/-- The objects of block 0x09. -/
def objBlock09 : List ObjRow :=
  [⟨0x90000, [], .plain, [fr 0 1 .rw]⟩,
   ⟨0x90004, [], .plain, [fr 0 1 .ro, fr 1 1 .ro, fr 2 1 .ro]⟩,
   ⟨0x90008, [], .plain, [fr 0 32 .ro]⟩,
   ⟨0x9000c, [], .plain, [fr 0 16 .ro]⟩,
   ⟨0x90010, [], .plain, [fr 0 1 .w1c, fr 1 1 .w1c, fr 2 1 .w1c, fr 3 1 .w1c, fr 4 1 .w1c, fr 5 1 .w1c, fr 6 1 .w1c]⟩,
   ⟨0x90014, [], .plain, [fr 0 16 .ro, fr 16 16 .ro]⟩,
   ⟨0x90018, [], .plain, [fr 0 16 .ro, fr 16 16 .ro]⟩,
   ⟨0x9001c, [], .plain, [fr 0 16 .ro, fr 16 16 .ro]⟩,
   ⟨0x90020, [], .plain, [fr 0 16 .ro]⟩,
   ⟨0x90024, [], .plain, [fr 0 32 .ro]⟩,
   ⟨0x90200, [(8, 0x40)], .plain, [fr 0 3 .wo]⟩,
   ⟨0x90204, [(8, 0x40)], .plain, [fr 0 2 .ro, fr 9 1 .ro, fr 10 1 .ro, fr 11 1 .ro, fr 12 4 .ro, fr 16 8 .ro]⟩,
   ⟨0x90208, [(8, 0x40)], .plain, [fr 19 2 .ro, fr 21 5 .ro, fr 26 5 .ro, fr 31 1 .rws]⟩,
   ⟨0x9020c, [(8, 0x40)], .plain, [⟨0, 16, .rws, 400, 40000⟩, ⟨16, 9, .rws, 0, 400⟩, fr 25 1 .rws]⟩,
   ⟨0x90210, [(8, 0x40)], .plain, [⟨0, 9, .rws, 0, 400⟩]⟩,
   ⟨0x90214, [(8, 0x40)], .plain, [fr 0 16 .ro, fr 16 16 .ro]⟩,
   ⟨0x90218, [(8, 0x40)], .plain, [fr 0 16 .ro, fr 16 4 .ro, fr 20 4 .ro]⟩,
   ⟨0x9021c, [(8, 0x40)], .plain, [fr 0 32 .ro]⟩,
   ⟨0x90220, [(8, 0x40)], .plain, [fr 0 16 .ro, fr 16 16 .ro]⟩,
   ⟨0x91000, [(32, 0x100)], .plain, [fr 5 8 .rws, fr 13 8 .rws, fr 21 3 .rws, fr 24 2 .rws, fr 26 1 .rws, fr 27 1 .rws, fr 28 1 .rws, fr 29 1 .rws, fr 30 1 .rws, fr 31 1 .rws]⟩] ++
  [⟨0x91004, [(32, 0x100)], .plain, [fr 5 1 .ro, fr 6 3 .ro, fr 9 1 .ro, fr 10 1 .ro, fr 11 2 .ro, fr 13 5 .ro, fr 18 2 .ro, fr 20 5 .ro, fr 25 3 .ro, fr 28 3 .ro, fr 31 1 .ro]⟩,
   ⟨0x91008, [(32, 0x100)], .plain, [fr 0 32 .rws]⟩,
   ⟨0x9100c, [(32, 0x100)], .plain, [fr 0 32 .rws]⟩,
   ⟨0x91010, [(32, 0x100)], .plain, [fr 0 32 .rws]⟩,
   ⟨0x91014, [(32, 0x100)], .plain, [fr 0 8 .rws, fr 8 8 .rws, fr 16 8 .rws, fr 24 8 .rws]⟩,
   ⟨0x91018, [(32, 0x100)], .plain, [fr 0 8 .rws, fr 8 8 .rws, fr 16 8 .rws]⟩,
   ⟨0x91020, [(32, 0x100)], .plain, [fr 0 32 .rws]⟩,
   ⟨0x91024, [(32, 0x100)], .plain, [fr 0 32 .rws]⟩,
   ⟨0x91028, [(32, 0x100)], .plain, [fr 0 32 .rws]⟩,
   ⟨0x9102c, [(32, 0x100)], .plain, [fr 0 32 .rws]⟩,
   ⟨0x91030, [(32, 0x100)], .plain, [fr 0 32 .rws]⟩,
   ⟨0x91034, [(32, 0x100)], .plain, [fr 0 32 .rws]⟩,
   ⟨0x91038, [(32, 0x100)], .plain, [fr 0 32 .rws]⟩,
   ⟨0x91040, [(32, 0x100)], .plain, [fr 0 32 .rw]⟩,
   ⟨0x91044, [(32, 0x100)], .plain, [fr 0 32 .rw]⟩,
   ⟨0x91048, [(32, 0x100)], .plain, [fr 0 32 .rw]⟩,
   ⟨0x9104c, [(32, 0x100)], .plain, [fr 0 32 .rw]⟩,
   ⟨0x91050, [(32, 0x100)], .plain, [fr 0 32 .rw]⟩,
   ⟨0x91054, [(32, 0x100)], .plain, [fr 0 32 .rw]⟩,
   ⟨0x91058, [(32, 0x100)], .plain, [fr 0 32 .rw]⟩] ++
  [⟨0x91060, [(32, 0x100)], .plain, [fr 0 32 .ro]⟩,
   ⟨0x91064, [(32, 0x100)], .plain, [fr 0 32 .ro]⟩,
   ⟨0x91068, [(32, 0x100)], .plain, [fr 0 32 .ro]⟩,
   ⟨0x9106c, [(32, 0x100)], .plain, [fr 0 16 .ro, fr 16 16 .ro]⟩,
   ⟨0x91070, [(32, 0x100)], .plain, [fr 0 16 .ro]⟩,
   ⟨0x91074, [(32, 0x100)], .plain, [fr 0 1 .ro, fr 1 1 .ro, fr 2 1 .ro, fr 3 1 .ro]⟩]

/-- The objects of block 0x0a. -/
def objBlock0a : List ObjRow :=
  [⟨0xa0000, [], .plain, [fr 0 1 .ro, fr 1 1 .ro, fr 2 1 .ro, fr 3 1 .ro]⟩,
   ⟨0xa0004, [], .plain, [fr 0 2 .rws, fr 2 1 .rws, ⟨8, 8, .rws, 0, 100⟩, ⟨16, 16, .rws, 5, 5000⟩]⟩,
   ⟨0xa0008, [], .plain, [⟨0, 16, .rws, 1500, 4000⟩, ⟨16, 16, .rws, 2000, 5000⟩]⟩,
   ⟨0xa000c, [], .plain, [⟨0, 8, .rws, 0, 200⟩, ⟨8, 8, .rws, 0, 100⟩, ⟨16, 16, .rws, 0, 10000⟩]⟩,
   ⟨0xa0010, [], .plain, [fr 0 16 .rws, fr 16 16 .rws]⟩,
   ⟨0xa0014, [], .plain, [fr 0 16 .rw, fr 16 16 .rw]⟩,
   ⟨0xa0018, [], .plain, [⟨0, 16, .rws, 0, 10000⟩]⟩,
   ⟨0xa001c, [], .plain, [fr 0 16 .rws, fr 16 16 .rws]⟩,
   ⟨0xa0024, [], .plain, [fr 0 16 .ro, fr 16 16 .ro]⟩,
   ⟨0xa0028, [], .plain, [fr 0 5 .ro]⟩,
   ⟨0xa002c, [], .plain, [fr 0 32 .ro]⟩,
   ⟨0xa0040, [(4, 0x4)], .plain, [fr 0 16 .ro, fr 16 16 .ro]⟩,
   ⟨0xa0100, [(8, 0x20)], .plain, [fr 0 16 .rws, fr 16 16 .rws]⟩,
   ⟨0xa0104, [(8, 0x20)], .plain, [fr 0 16 .rw]⟩,
   ⟨0xa0108, [(8, 0x20)], .plain, [fr 0 16 .ro, fr 16 16 .ro]⟩,
   ⟨0xa010c, [(8, 0x20)], .plain, [fr 0 16 .ro, fr 16 16 .ro]⟩,
   ⟨0xa0110, [(8, 0x20), (4, 0x4)], .plain, [fr 0 16 .ro, fr 16 16 .ro]⟩]

/-- The objects of block 0x0b. -/
def objBlock0b : List ObjRow :=
  [⟨0xb0000, [], .plain, [fr 0 5 .ro, fr 12 1 .ro, fr 13 1 .ro, fr 14 1 .ro, fr 15 1 .ro, fr 16 8 .ro]⟩,
   ⟨0xb0004, [], .plain, [fr 0 16 .ro, fr 16 16 .ro]⟩,
   ⟨0xb0008, [], .plain, [fr 0 16 .ro, fr 16 16 .ro]⟩,
   ⟨0xb000c, [], .plain, [fr 0 16 .ro, fr 16 16 .ro]⟩,
   ⟨0xb0010, [(4, 0x4)], .plain, [fr 0 16 .rws, ⟨16, 8, .rws, 5, 255⟩, fr 24 8 .rws]⟩,
   ⟨0xb0020, [], .plain, [⟨0, 8, .rws, 1, 100⟩]⟩,
   ⟨0xb0024, [], .plain, [fr 0 8 .rws, fr 8 8 .rws, ⟨16, 8, .rws, 0, 100⟩, ⟨24, 8, .rws, 1, 20⟩]⟩,
   ⟨0xb0028, [], .plain, [fr 0 8 .rws, fr 8 8 .rws, ⟨16, 16, .rws, 0, 600⟩]⟩,
   ⟨0xb002c, [], .plain, [fr 0 8 .rw, fr 8 1 .rw]⟩,
   ⟨0xb0030, [], .plain, [fr 0 32 .ro]⟩,
   ⟨0xb0034, [], .plain, [fr 0 32 .wo]⟩,
   ⟨0xb0038, [], .plain, [fr 0 1 .w1c, fr 1 1 .w1c, fr 2 1 .w1c, fr 3 1 .w1c]⟩,
   ⟨0xb003c, [], .plain, [fr 0 16 .ro, fr 16 16 .ro]⟩,
   ⟨0xb0040, [], .plain, [fr 0 16 .ro, fr 16 16 .ro]⟩]

/-- The objects of block 0x0c. -/
def objBlock0c : List ObjRow :=
  [⟨0xc0000, [], .plain, [fr 0 1 .ro, fr 1 1 .ro, fr 2 1 .ro, fr 3 1 .ro]⟩,
   ⟨0xc0004, [], .plain, [fr 0 16 .ro, fr 16 16 .ro]⟩,
   ⟨0xc0008, [], .plain, [fr 0 16 .wo]⟩,
   ⟨0xc0010, [(6, 0x4)], .plain, [fr 0 1 .ro, fr 1 1 .ro, fr 2 1 .ro, fr 3 1 .ro, fr 4 1 .ro, fr 5 1 .ro, fr 6 1 .ro, fr 7 1 .ro, fr 16 11 .ro]⟩,
   ⟨0xc0030, [], .plain, [fr 0 1 .w1c, fr 1 1 .w1c, fr 2 1 .w1c, fr 3 1 .w1c, fr 4 1 .w1c, fr 5 1 .w1c, fr 6 1 .w1c]⟩,
   ⟨0xc0034, [], .plain, [fr 0 16 .ro, fr 16 16 .ro]⟩,
   ⟨0xc0038, [], .plain, [fr 0 16 .ro, fr 16 16 .ro]⟩,
   ⟨0xc003c, [], .plain, [fr 0 16 .ro, fr 16 16 .ro]⟩,
   ⟨0xc0040, [], .plain, [fr 0 16 .ro]⟩,
   ⟨0xc0044, [], .plain, [fr 0 4 .wo]⟩,
   ⟨0xc0048, [], .plain, [fr 0 32 .ro]⟩,
   ⟨0xc004c, [], .plain, [fr 0 16 .ro]⟩,
   ⟨0xc0050, [], .plain, [fr 1 1 .ro, fr 2 1 .ro, fr 3 5 .ro]⟩,
   ⟨0xc0100, [(4, 0x10)], .plain, [fr 0 32 .ro]⟩,
   ⟨0xc0104, [(4, 0x10)], .plain, [fr 0 2 .ro, fr 4 4 .ro, fr 16 16 .ro]⟩,
   ⟨0xc0108, [(4, 0x10)], .plain, [fr 0 16 .ro, fr 16 16 .ro]⟩,
   ⟨0xc010c, [(4, 0x10)], .plain, [fr 0 16 .ro, fr 16 16 .ro]⟩,
   ⟨0xc0200, [(28, 0x4)], .plain, [fr 0 16 .ro, fr 16 16 .ro]⟩]

/-- The objects of block 0x0d. -/
def objBlock0d : List ObjRow :=
  [⟨0xd0000, [], .plain, [fr 0 1 .ro, fr 1 1 .ro, fr 3 1 .ro, fr 4 2 .ro, fr 16 4 .ro, fr 20 4 .ro]⟩,
   ⟨0xd0004, [], .plain, [fr 0 1 .ro, fr 2 2 .ro, fr 4 4 .ro, fr 8 2 .rws, ⟨12, 12, .rws, 10, 3600⟩]⟩,
   ⟨0xd0008, [], .plain, [fr 0 32 .wo]⟩,
   ⟨0xd000c, [], .plain, [fr 0 16 .wo, fr 16 2 .ro]⟩,
   ⟨0xd0010, [], .plain, [fr 0 32 .ro]⟩,
   ⟨0xd0014, [], .plain, [fr 0 1 .w1c, fr 1 1 .w1c, fr 2 1 .w1c, fr 3 1 .w1c, fr 4 1 .w1c]⟩,
   ⟨0xd0018, [], .plain, [fr 0 16 .ro, fr 16 16 .ro]⟩,
   ⟨0xd001c, [], .plain, [fr 0 16 .ro, fr 16 16 .ro]⟩,
   ⟨0xd0020, [], .plain, [fr 0 16 .ro]⟩,
   ⟨0xd0024, [], .plain, [fr 0 16 .ro, fr 23 1 .ro, fr 24 8 .ro]⟩,
   ⟨0xd0028, [], .plain, [fr 0 32 .ro]⟩,
   ⟨0xd002c, [], .plain, [fr 0 32 .ro]⟩,
   ⟨0xd0030, [], .plain, [fr 0 8 .ro, fr 8 8 .ro]⟩,
   ⟨0xd0034, [], .plain, [fr 0 16 .ro, fr 16 16 .ro]⟩,
   ⟨0xd0038, [], .plain, [fr 0 8 .ro, fr 16 16 .ro]⟩,
   ⟨0xd003c, [], .plain, [fr 4 1 .ro, fr 5 1 .ro, fr 6 1 .ro, fr 7 1 .ro, fr 16 16 .ro]⟩,
   ⟨0xd0040, [], .plain, [fr 0 16 .ro]⟩,
   ⟨0xd0044, [], .plain, [fr 0 8 .ro, fr 8 8 .ro, fr 16 8 .ro]⟩]

/-- The objects of block 0x0e. -/
def objBlock0e : List ObjRow :=
  [⟨0xe0000, [], .plain, [fr 0 1 .rw, fr 1 1 .wo]⟩,
   ⟨0xe0004, [], .plain, [fr 0 3 .ro, fr 3 1 .ro, fr 4 1 .ro, fr 5 1 .ro]⟩,
   ⟨0xe0008, [], .plain, [fr 0 7 .ro, fr 8 3 .ro]⟩,
   ⟨0xe000c, [], .plain, [fr 0 16 .ro, fr 16 16 .ro]⟩,
   ⟨0xe0010, [], .plain, [fr 0 32 .ro]⟩,
   ⟨0xe0014, [], .plain, [fr 0 1 .w1c, fr 1 1 .w1c, fr 2 1 .w1c, fr 3 1 .w1c, fr 4 1 .w1c, fr 5 1 .w1c]⟩,
   ⟨0xe0018, [], .plain, [fr 0 16 .ro, fr 16 16 .ro]⟩,
   ⟨0xe001c, [], .plain, [fr 0 16 .ro, fr 16 16 .ro]⟩,
   ⟨0xe0020, [], .plain, [fr 0 16 .ro, fr 16 16 .ro]⟩,
   ⟨0xe0024, [], .plain, [fr 0 16 .ro]⟩,
   ⟨0xe0028, [], .plain, [fr 0 32 .ro]⟩,
   ⟨0xe002c, [], .plain, [fr 0 32 .ro]⟩,
   ⟨0xe0030, [], .plain, [fr 0 1 .wo]⟩,
   ⟨0xe0034, [], .plain, [fr 0 8 .ro]⟩,
   ⟨0xe0040, [], .plain, [fr 0 32 .rw]⟩,
   ⟨0xe0044, [], .plain, [fr 0 32 .rw]⟩,
   ⟨0xe0048, [], .plain, [fr 0 2 .wo]⟩,
   ⟨0xe004c, [], .plain, [fr 0 7 .ro, fr 8 8 .ro, fr 16 16 .ro]⟩,
   ⟨0xe0050, [], .plain, [fr 0 8 .wo]⟩,
   ⟨0xe0054, [], .plain, [fr 0 16 .ro]⟩] ++
  [⟨0xe0100, [(16, 0x8)], .plain, [fr 0 2 .ro, fr 2 4 .ro]⟩,
   ⟨0xe0104, [(16, 0x8)], .plain, [fr 0 16 .ro, fr 16 16 .ro]⟩]

/-- The objects of block 0x0f. -/
def objBlock0f : List ObjRow :=
  [⟨0xf0000, [(2, 0x4000)], .plain, [fr 0 1 .rw, fr 1 1 .wo, fr 2 1 .rw]⟩,
   ⟨0xf0004, [(2, 0x4000)], .plain, [fr 0 2 .ro, fr 2 1 .ro, fr 3 1 .ro, fr 4 1 .ro, fr 5 3 .ro, fr 8 1 .ro, fr 9 7 .ro, fr 16 8 .ro]⟩,
   ⟨0xf0008, [(2, 0x4000)], .plain, [fr 0 8 .ro, fr 8 8 .ro, fr 16 7 .ro, fr 23 7 .ro]⟩,
   ⟨0xf000c, [(2, 0x4000)], .plain, [fr 0 5 .ro, fr 8 5 .ro, fr 16 4 .ro, fr 24 4 .ro, fr 28 1 .ro, fr 29 1 .ro]⟩,
   ⟨0xf0010, [(2, 0x4000)], .plain, [fr 0 7 .ro, fr 8 7 .ro]⟩,
   ⟨0xf0014, [(2, 0x4000)], .plain, [fr 0 1 .ro, fr 1 4 .ro, fr 5 1 .ro, fr 6 1 .ro]⟩,
   ⟨0xf0018, [(2, 0x4000)], .plain, [fr 0 1 .w1c, fr 1 1 .w1c, fr 2 1 .w1c, fr 3 1 .w1c, fr 4 1 .w1c, fr 5 1 .w1c, fr 6 1 .w1c]⟩,
   ⟨0xf001c, [(2, 0x4000)], .plain, [fr 0 16 .ro, fr 16 16 .ro]⟩,
   ⟨0xf0020, [(2, 0x4000)], .plain, [fr 0 16 .ro, fr 16 16 .ro]⟩,
   ⟨0xf0024, [(2, 0x4000)], .plain, [fr 0 16 .ro, fr 16 16 .ro]⟩,
   ⟨0xf0028, [(2, 0x4000)], .plain, [fr 0 16 .ro]⟩,
   ⟨0xf002c, [(2, 0x4000)], .plain, [fr 0 16 .ro]⟩,
   ⟨0xf0030, [(2, 0x4000)], .plain, [fr 0 16 .ro, fr 16 16 .ro]⟩,
   ⟨0xf0034, [(2, 0x4000)], .plain, [fr 0 16 .ro, fr 16 16 .ro]⟩,
   ⟨0xf0038, [(2, 0x4000)], .plain, [fr 0 16 .ro, fr 16 16 .ro]⟩,
   ⟨0xf003c, [(2, 0x4000)], .plain, [fr 0 6 .ro, fr 8 6 .ro]⟩,
   ⟨0xf0040, [(2, 0x4000)], .plain, [fr 0 1 .ro, fr 4 4 .ro, fr 8 8 .ro, fr 16 6 .ro]⟩,
   ⟨0xf0044, [(2, 0x4000)], .plain, [fr 0 29 .ro, fr 29 1 .ro]⟩,
   ⟨0xf0048, [(2, 0x4000)], .plain, [fr 0 6 .ro]⟩,
   ⟨0xf004c, [(2, 0x4000)], .plain, [fr 0 32 .ro]⟩] ++
  [⟨0xf0050, [(2, 0x4000)], .plain, [fr 0 32 .ro]⟩,
   ⟨0xf0060, [(2, 0x4000)], .plain, [⟨0, 2, .ro, 0, 2⟩, fr 2 4 .ro]⟩,
   ⟨0xf0064, [(2, 0x4000)], .plain, [fr 0 29 .ro, fr 29 1 .ro]⟩,
   ⟨0xf0068, [(2, 0x4000)], .plain, [fr 0 29 .ro]⟩,
   ⟨0xf006c, [(2, 0x4000)], .plain, [fr 0 32 .ro]⟩,
   ⟨0xf0070, [(2, 0x4000)], .plain, [fr 0 32 .ro]⟩,
   ⟨0xf0074, [(2, 0x4000)], .plain, [fr 0 2 .ro]⟩,
   ⟨0xf00fc, [(2, 0x4000)], .plain, [fr 0 3 .wo]⟩,
   ⟨0xf0100, [(2, 0x4000), (3, 0x10)], .plain, [fr 0 3 .ro, fr 4 4 .ro]⟩,
   ⟨0xf0104, [(2, 0x4000), (3, 0x10)], .plain, [fr 0 29 .ro, fr 29 1 .ro, fr 30 1 .ro, fr 31 1 .ro]⟩,
   ⟨0xf0108, [(2, 0x4000), (3, 0x10)], .plain, [fr 0 32 .ro]⟩,
   ⟨0xf0400, [(2, 0x4000), (64, 0x50)], .plain, [fr 0 29 .ro, fr 29 1 .ro, fr 30 1 .ro]⟩,
   ⟨0xf0404, [(2, 0x4000), (64, 0x50)], .plain, [fr 0 4 .ro, fr 4 1 .ro, fr 5 1 .ro, fr 6 1 .ro, fr 8 7 .ro, fr 16 1 .w1c, fr 17 1 .w1c, fr 24 3 .ro]⟩,
   ⟨0xf0408, [(2, 0x4000), (64, 0x50)], .plain, [fr 0 32 .ro]⟩,
   ⟨0xf040c, [(2, 0x4000), (64, 0x50)], .plain, [fr 0 16 .ro, fr 16 16 .ro]⟩,
   ⟨0xf0410, [(2, 0x4000), (64, 0x50), (16, 0x4)], .plain, [fr 0 32 .ro]⟩]

/-- The objects of block 0x10. -/
def objBlock10 : List ObjRow :=
  [⟨0x100000, [], .plain, [fr 0 1 .ro, fr 1 1 .ro, fr 2 1 .ro, fr 3 2 .ro, fr 5 1 .ro, fr 16 16 .ro]⟩,
   ⟨0x100004, [], .plain, [fr 0 1 .ro, fr 1 1 .ro, fr 2 2 .ro, fr 4 2 .ro, fr 6 1 .ro]⟩,
   ⟨0x100008, [], .plain, [fr 0 1 .w1c, fr 1 1 .w1c, fr 2 1 .w1c, fr 3 1 .w1c]⟩,
   ⟨0x10000c, [], .plain, [fr 0 16 .ro, fr 16 16 .ro]⟩,
   ⟨0x100010, [], .plain, [fr 0 16 .ro, fr 16 16 .ro]⟩,
   ⟨0x100014, [], .plain, [fr 0 32 .ro]⟩,
   ⟨0x100018, [], .plain, [fr 0 16 .ro]⟩,
   ⟨0x10001c, [], .plain, [fr 0 32 .ro]⟩,
   ⟨0x100020, [], .plain, [fr 0 1 .ro, fr 1 1 .ro, fr 2 1 .ro, fr 3 1 .ro]⟩,
   ⟨0x100024, [], .plain, [fr 0 2 .ro]⟩,
   ⟨0x100040, [(3, 0x10)], .plain, [fr 0 32 .ro]⟩,
   ⟨0x100044, [(3, 0x10)], .plain, [fr 0 32 .ro]⟩,
   ⟨0x100048, [(3, 0x10)], .plain, [fr 0 16 .ro, fr 16 16 .ro]⟩,
   ⟨0x10004c, [(3, 0x10)], .plain, [fr 0 31 .ro, fr 31 1 .ro]⟩,
   ⟨0x100070, [], .plain, [fr 0 32 .ro]⟩]

/-- The objects of block 0x11. -/
def objBlock11 : List ObjRow :=
  [⟨0x110000, [], .plain, [fr 0 32 .ro]⟩,
   ⟨0x110004, [], .plain, [fr 0 32 .ro]⟩,
   ⟨0x110008, [], .plain, [fr 0 32 .ro]⟩,
   ⟨0x11000c, [], .plain, [fr 0 32 .ro]⟩,
   ⟨0x110010, [], .plain, [fr 0 32 .ro]⟩,
   ⟨0x110014, [], .plain, [fr 0 32 .rw]⟩,
   ⟨0x110018, [], .plain, [fr 0 32 .wo]⟩,
   ⟨0x11001c, [], .plain, [fr 0 32 .rw]⟩,
   ⟨0x110020, [], .plain, [fr 0 32 .rw]⟩,
   ⟨0x110024, [], .plain, [fr 0 1 .wo]⟩,
   ⟨0x110028, [], .plain, [fr 0 32 .rw]⟩,
   ⟨0x11002c, [], .plain, [fr 0 32 .rw]⟩,
   ⟨0x110030, [], .plain, [fr 0 32 .ro]⟩,
   ⟨0x110034, [], .plain, [fr 0 32 .ro]⟩,
   ⟨0x110038, [], .plain, [fr 0 2 .ro, fr 2 1 .ro, fr 3 1 .ro]⟩,
   ⟨0x11003c, [], .plain, [fr 0 32 .ro]⟩,
   ⟨0x110040, [], .plain, [⟨0, 8, .rws, 1, 255⟩, ⟨8, 8, .rws, 1, 255⟩, fr 16 8 .ro, fr 31 1 .ro]⟩,
   ⟨0x110044, [], .plain, [fr 0 1 .w1c, fr 1 1 .w1c, fr 2 1 .w1c, fr 3 1 .w1c, fr 4 1 .w1c, fr 5 1 .w1c]⟩,
   ⟨0x110048, [], .plain, [fr 0 16 .ro, fr 16 16 .ro]⟩,
   ⟨0x11004c, [], .plain, [fr 0 16 .ro, fr 16 16 .ro]⟩] ++
  [⟨0x110050, [], .plain, [fr 0 16 .ro, fr 16 16 .ro]⟩,
   ⟨0x110100, [(4, 0x20)], .plain, [fr 0 1 .wo, fr 1 1 .wo]⟩,
   ⟨0x110104, [(4, 0x20)], .plain, [fr 0 1 .rw, fr 1 1 .rw, fr 2 1 .rw]⟩,
   ⟨0x110108, [(4, 0x20)], .plain, [fr 0 32 .rw]⟩,
   ⟨0x11010c, [(4, 0x20)], .plain, [fr 0 32 .rw]⟩,
   ⟨0x110110, [(4, 0x20)], .plain, [fr 0 32 .rw]⟩,
   ⟨0x110114, [(4, 0x20)], .plain, [fr 0 32 .rw]⟩,
   ⟨0x110118, [(4, 0x20)], .plain, [fr 0 32 .rw]⟩,
   ⟨0x11011c, [(4, 0x20)], .plain, [fr 0 2 .ro, fr 4 4 .ro, fr 16 16 .ro]⟩]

═══

Task requirements:
The lines to return are those in the records above that hold the word "ObjRow".

Solution for this task:
def objBlock09 : List ObjRow :=
def objBlock0a : List ObjRow :=
def objBlock0b : List ObjRow :=
def objBlock0c : List ObjRow :=
def objBlock0d : List ObjRow :=
def objBlock0e : List ObjRow :=
def objBlock0f : List ObjRow :=
def objBlock10 : List ObjRow :=
def objBlock11 : List ObjRow :=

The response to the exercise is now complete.